(MATERIAL FOR THE TASK begins)

/-- Send a Delay_Req, whose start of frame leaves at (SIX, FINE) as the timestamp unit measures it (R73, R74). -/
def State.ptpRequest (s : State) (port : Nat) (egress : Nat × Nat) : State :=
  let s := s.advanceTo egress.1
  let t := s.timePs egress.1 egress.2
  let n := (s.tb.ptpReq + 1) % 65536
  (s.emit (.ptpDelayReq port n t)).modTb fun b => { b with ptpT3 := some t, ptpReq := n }

/-- An Announce with a data set (R73): the master renews it, and a clock with a better data set than the master's, or any when there is
none, becomes the master. A lower number is the better data set, and three intervals without an Announce lose the master (log entry 85). -/
def State.ptpAnnounce (s : State) (source dataset intervalMs : Nat) (utc : Int) : State :=
  let until_ : Int := s.elapsed s.six + (3 * intervalMs * sixPerMs : Nat)
  let take (t : TimeBase) : TimeBase := { t with ptpMaster := some (source, dataset, until_), utc := utc }
  match s.tb.ptpMaster with
  | some m =>
    if m.1 = source then s.modTb take
    else if dataset < m.2.1 then s.modTb fun t => { take t with ptpT1 := none, ptpT2 := none, ptpT3 := none }
    else s
  | none => s.modTb take

/-- The message is from the module's master. -/
def State.fromMaster (s : State) (source : Nat) : Bool :=
  match s.tb.ptpMaster with | some m => decide (m.1 = source) | none => false

/-- PTP_MESSAGE: a message received on an Ethernet port at (SIX, FINE), with the sender's port identity, sequence number and timestamp, and
the instant at which a Delay_Req that it calls for leaves. A message of another port, domain, transport or master, or while PTP is off, is
not the clock's; a Follow_Up belongs to its Sync, and a Delay_Resp to the module's own request (R73, R74). -/
def execPtpMessage (port domain transport : Nat) (kind : PtpMsg) (masterPs six fine : Nat) (s : State) : Res :=
  if !(s.rb keyTBS Reg.TBS_CFG.PTP_EN && decide (port = s.rf keyTBS Reg.TBS_PTP_CFG.PORT) &&
       decide (domain = s.rf keyTBS Reg.TBS_PTP_CFG.DOMAIN) &&
       decide (transport = s.rf keyTBS Reg.TBS_PTP_CFG.TRANSPORT)) then .next s
  else
    let s := (s.advanceTo six).ptpLapse
    let source := kind.source
    match kind.kind with
    | .announce utc dataset intervalMs => .next (s.ptpAnnounce source dataset intervalMs utc)
    | .syncOneStep =>
      if !s.fromMaster source then .next s
      else .next ((s.modTb fun t => { t with ptpSync := kind.seq, ptpT1 := some masterPs, ptpT2 := some (s.timePs six fine) }).ptpRequest port kind.egress)
    | .syncTwoStep =>
      if !s.fromMaster source then .next s
      else .next (s.modTb fun t => { t with ptpSync := kind.seq, ptpT1 := none, ptpT2 := some (s.timePs six fine), ptpT3 := none })
    | .followUp =>
      if !s.fromMaster source || decide (kind.seq ≠ s.tb.ptpSync) || s.tb.ptpT2.isNone then .next s
      else .next ((s.modTb fun t => { t with ptpT1 := some masterPs }).ptpRequest port kind.egress)
    | .delayResp requester =>
      match s.tb.ptpT1, s.tb.ptpT2, s.tb.ptpT3 with
      | some t1, some t2, some t3 =>
        if s.fromMaster source && decide (requester = Config.ptpIdentity port) && decide (kind.seq = s.tb.ptpReq) then
          .next (s.ptpOffset t1 t2 t3 masterPs)
        else .next s
      | _, _, _ => .next s

/-- PPS_IN_EDGE: a PPS_IN edge held high for 100 ns marks the start of a second (R75, R602): a pending SET_TIME
applies, an edge within 1 s ± 1 ms of the last valid one counts towards presence (3 edges), and once SET_TIME has set the seconds it
corrects the mapping. -/
def execPpsInEdge (six fine highNs : Nat) (s : State) : Res :=
  if highNs < 100 ∨ ¬ s.rb keyTBS Reg.TBS_CFG.PPS_IN_EN then .next s
  else
    let s := s.advanceTo six
    let ok : Bool :=
      match s.tb.ppsLast with
      | some e => within (s.elapsed six - e).toNat (1000 * sixPerMs) sixPerMs
      | none => true
    let good := if ok then s.tb.ppsGood + 1 else 1
    let s := s.modTb fun t => { t with ppsGood := good, ppsLast := some (s.elapsed six) }
    let s := if 3 ≤ good then s.wb keyTBS Reg.TBS_STATE.PPS_PRESENT true else s
    .next (if s.tb.setSecs.isSome then s.applySetTime six fine else if ok then s.ppsSecond six fine else s)

/-- REFOUT's frequency (R75). -/
def State.refoutHz (s : State) : Nat := if s.rb keyTBS Reg.TBS_CFG.REFOUT_SEL then 100000000 else 10000000

/-- REFOUT's period in tenths of an SCLK period, from TBCLK of 256 periods (R75). -/
def State.refoutPeriod (s : State) : Nat := 10 * 256 * 160000000 / s.refoutHz

/-- PPS_OUT_EDGE: PPS_OUT rises within ±2 ns of a second boundary of absolute time and falls 100 µs later (R75). -/
def execPpsOutEdge (six : Nat) (s : State) : Res :=
  let p := s.timePs six 0 % psPerSecond
  if s.tb.ppsOut then
    if within p 100000000 2000 then
      .next (((s.advanceTo six).modTb fun t => { t with ppsOut := false }).emit (.ppsOut six false))
    else .next s
  else if p ≤ 2000 ∨ psPerSecond ≤ p + 2000 then
    .next (((s.advanceTo six).modTb fun t => { t with ppsOut := true }).emit (.ppsOut six true))
  else .next s

/-- SET_TIME on the TBS page: rejected while PTP is the time-of-day source; else it waits for the next PPS_IN edge or
benchmark (R71, R96). -/
def execSetTime (who : Issuer) (tag : Nat) (s : State) : Res :=
  .next (s.command who keyTBS 0x0102 tag fun s op =>
    if s.ptpTime then s.rejectOp keyTBS op codeSTATE 0x02
    else (s.accept keyTBS op).modTb fun t => { t with setSecs := some (op.a0 + op.a1 % 65536 * 2 ^ 32) })

/-! ### SYNCIN and SYNCOUT (R84, R86-R89). -/

/-- Capture an edge: TBS_SYNC_EDGE takes its SIX and FINE, and REPEAT will forward it 64 TBCLK cycles later (R84, R89). -/
def State.captureEdge (s : State) (o : SyncOp) (six fine : Nat) : State :=
  let s := (s.setSix3 keyTBS 0x144 six).wf keyTBS Reg.TBS_SYNC_EDGE2.FINE fine
  if o.syncout = 1 then s.modTb fun t => { t with repeatAt := t.repeatAt ++ [sixAdd six (64 * 256)] } else s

(MATERIAL FOR THE TASK ends)

* **WHAT YOU SHOULD DO**:
The records above need to be written out once more, exactly.

* **THE COMPLETED TASK**:
/-- Send a Delay_Req, whose start of frame leaves at (SIX, FINE) as the timestamp unit measures it (R73, R74). -/
def State.ptpRequest (s : State) (port : Nat) (egress : Nat × Nat) : State :=
  let s := s.advanceTo egress.1
  let t := s.timePs egress.1 egress.2
  let n := (s.tb.ptpReq + 1) % 65536
  (s.emit (.ptpDelayReq port n t)).modTb fun b => { b with ptpT3 := some t, ptpReq := n }

/-- An Announce with a data set (R73): the master renews it, and a clock with a better data set than the master's, or any when there is
none, becomes the master. A lower number is the better data set, and three intervals without an Announce lose the master (log entry 85). -/
def State.ptpAnnounce (s : State) (source dataset intervalMs : Nat) (utc : Int) : State :=
  let until_ : Int := s.elapsed s.six + (3 * intervalMs * sixPerMs : Nat)
  let take (t : TimeBase) : TimeBase := { t with ptpMaster := some (source, dataset, until_), utc := utc }
  match s.tb.ptpMaster with
  | some m =>
    if m.1 = source then s.modTb take
    else if dataset < m.2.1 then s.modTb fun t => { take t with ptpT1 := none, ptpT2 := none, ptpT3 := none }
    else s
  | none => s.modTb take

/-- The message is from the module's master. -/
def State.fromMaster (s : State) (source : Nat) : Bool :=
  match s.tb.ptpMaster with | some m => decide (m.1 = source) | none => false

/-- PTP_MESSAGE: a message received on an Ethernet port at (SIX, FINE), with the sender's port identity, sequence number and timestamp, and
the instant at which a Delay_Req that it calls for leaves. A message of another port, domain, transport or master, or while PTP is off, is
not the clock's; a Follow_Up belongs to its Sync, and a Delay_Resp to the module's own request (R73, R74). -/
def execPtpMessage (port domain transport : Nat) (kind : PtpMsg) (masterPs six fine : Nat) (s : State) : Res :=
  if !(s.rb keyTBS Reg.TBS_CFG.PTP_EN && decide (port = s.rf keyTBS Reg.TBS_PTP_CFG.PORT) &&
       decide (domain = s.rf keyTBS Reg.TBS_PTP_CFG.DOMAIN) &&
       decide (transport = s.rf keyTBS Reg.TBS_PTP_CFG.TRANSPORT)) then .next s
  else
    let s := (s.advanceTo six).ptpLapse
    let source := kind.source
    match kind.kind with
    | .announce utc dataset intervalMs => .next (s.ptpAnnounce source dataset intervalMs utc)
    | .syncOneStep =>
      if !s.fromMaster source then .next s
      else .next ((s.modTb fun t => { t with ptpSync := kind.seq, ptpT1 := some masterPs, ptpT2 := some (s.timePs six fine) }).ptpRequest port kind.egress)
    | .syncTwoStep =>
      if !s.fromMaster source then .next s
      else .next (s.modTb fun t => { t with ptpSync := kind.seq, ptpT1 := none, ptpT2 := some (s.timePs six fine), ptpT3 := none })
    | .followUp =>
      if !s.fromMaster source || decide (kind.seq ≠ s.tb.ptpSync) || s.tb.ptpT2.isNone then .next s
      else .next ((s.modTb fun t => { t with ptpT1 := some masterPs }).ptpRequest port kind.egress)
    | .delayResp requester =>
      match s.tb.ptpT1, s.tb.ptpT2, s.tb.ptpT3 with
      | some t1, some t2, some t3 =>
        if s.fromMaster source && decide (requester = Config.ptpIdentity port) && decide (kind.seq = s.tb.ptpReq) then
          .next (s.ptpOffset t1 t2 t3 masterPs)
        else .next s
      | _, _, _ => .next s

/-- PPS_IN_EDGE: a PPS_IN edge held high for 100 ns marks the start of a second (R75, R602): a pending SET_TIME
applies, an edge within 1 s ± 1 ms of the last valid one counts towards presence (3 edges), and once SET_TIME has set the seconds it
corrects the mapping. -/
def execPpsInEdge (six fine highNs : Nat) (s : State) : Res :=
  if highNs < 100 ∨ ¬ s.rb keyTBS Reg.TBS_CFG.PPS_IN_EN then .next s
  else
    let s := s.advanceTo six
    let ok : Bool :=
      match s.tb.ppsLast with
      | some e => within (s.elapsed six - e).toNat (1000 * sixPerMs) sixPerMs
      | none => true
    let good := if ok then s.tb.ppsGood + 1 else 1
    let s := s.modTb fun t => { t with ppsGood := good, ppsLast := some (s.elapsed six) }
    let s := if 3 ≤ good then s.wb keyTBS Reg.TBS_STATE.PPS_PRESENT true else s
    .next (if s.tb.setSecs.isSome then s.applySetTime six fine else if ok then s.ppsSecond six fine else s)

/-- REFOUT's frequency (R75). -/
def State.refoutHz (s : State) : Nat := if s.rb keyTBS Reg.TBS_CFG.REFOUT_SEL then 100000000 else 10000000

/-- REFOUT's period in tenths of an SCLK period, from TBCLK of 256 periods (R75). -/
def State.refoutPeriod (s : State) : Nat := 10 * 256 * 160000000 / s.refoutHz

/-- PPS_OUT_EDGE: PPS_OUT rises within ±2 ns of a second boundary of absolute time and falls 100 µs later (R75). -/
def execPpsOutEdge (six : Nat) (s : State) : Res :=
  let p := s.timePs six 0 % psPerSecond
  if s.tb.ppsOut then
    if within p 100000000 2000 then
      .next (((s.advanceTo six).modTb fun t => { t with ppsOut := false }).emit (.ppsOut six false))
    else .next s
  else if p ≤ 2000 ∨ psPerSecond ≤ p + 2000 then
    .next (((s.advanceTo six).modTb fun t => { t with ppsOut := true }).emit (.ppsOut six true))
  else .next s

/-- SET_TIME on the TBS page: rejected while PTP is the time-of-day source; else it waits for the next PPS_IN edge or
benchmark (R71, R96). -/
def execSetTime (who : Issuer) (tag : Nat) (s : State) : Res :=
  .next (s.command who keyTBS 0x0102 tag fun s op =>
    if s.ptpTime then s.rejectOp keyTBS op codeSTATE 0x02
    else (s.accept keyTBS op).modTb fun t => { t with setSecs := some (op.a0 + op.a1 % 65536 * 2 ^ 32) })

/-! ### SYNCIN and SYNCOUT (R84, R86-R89). -/

/-- Capture an edge: TBS_SYNC_EDGE takes its SIX and FINE, and REPEAT will forward it 64 TBCLK cycles later (R84, R89). -/
def State.captureEdge (s : State) (o : SyncOp) (six fine : Nat) : State :=
  let s := (s.setSix3 keyTBS 0x144 six).wf keyTBS Reg.TBS_SYNC_EDGE2.FINE fine
  if o.syncout = 1 then s.modTb fun t => { t with repeatAt := t.repeatAt ++ [sixAdd six (64 * 256)] } else s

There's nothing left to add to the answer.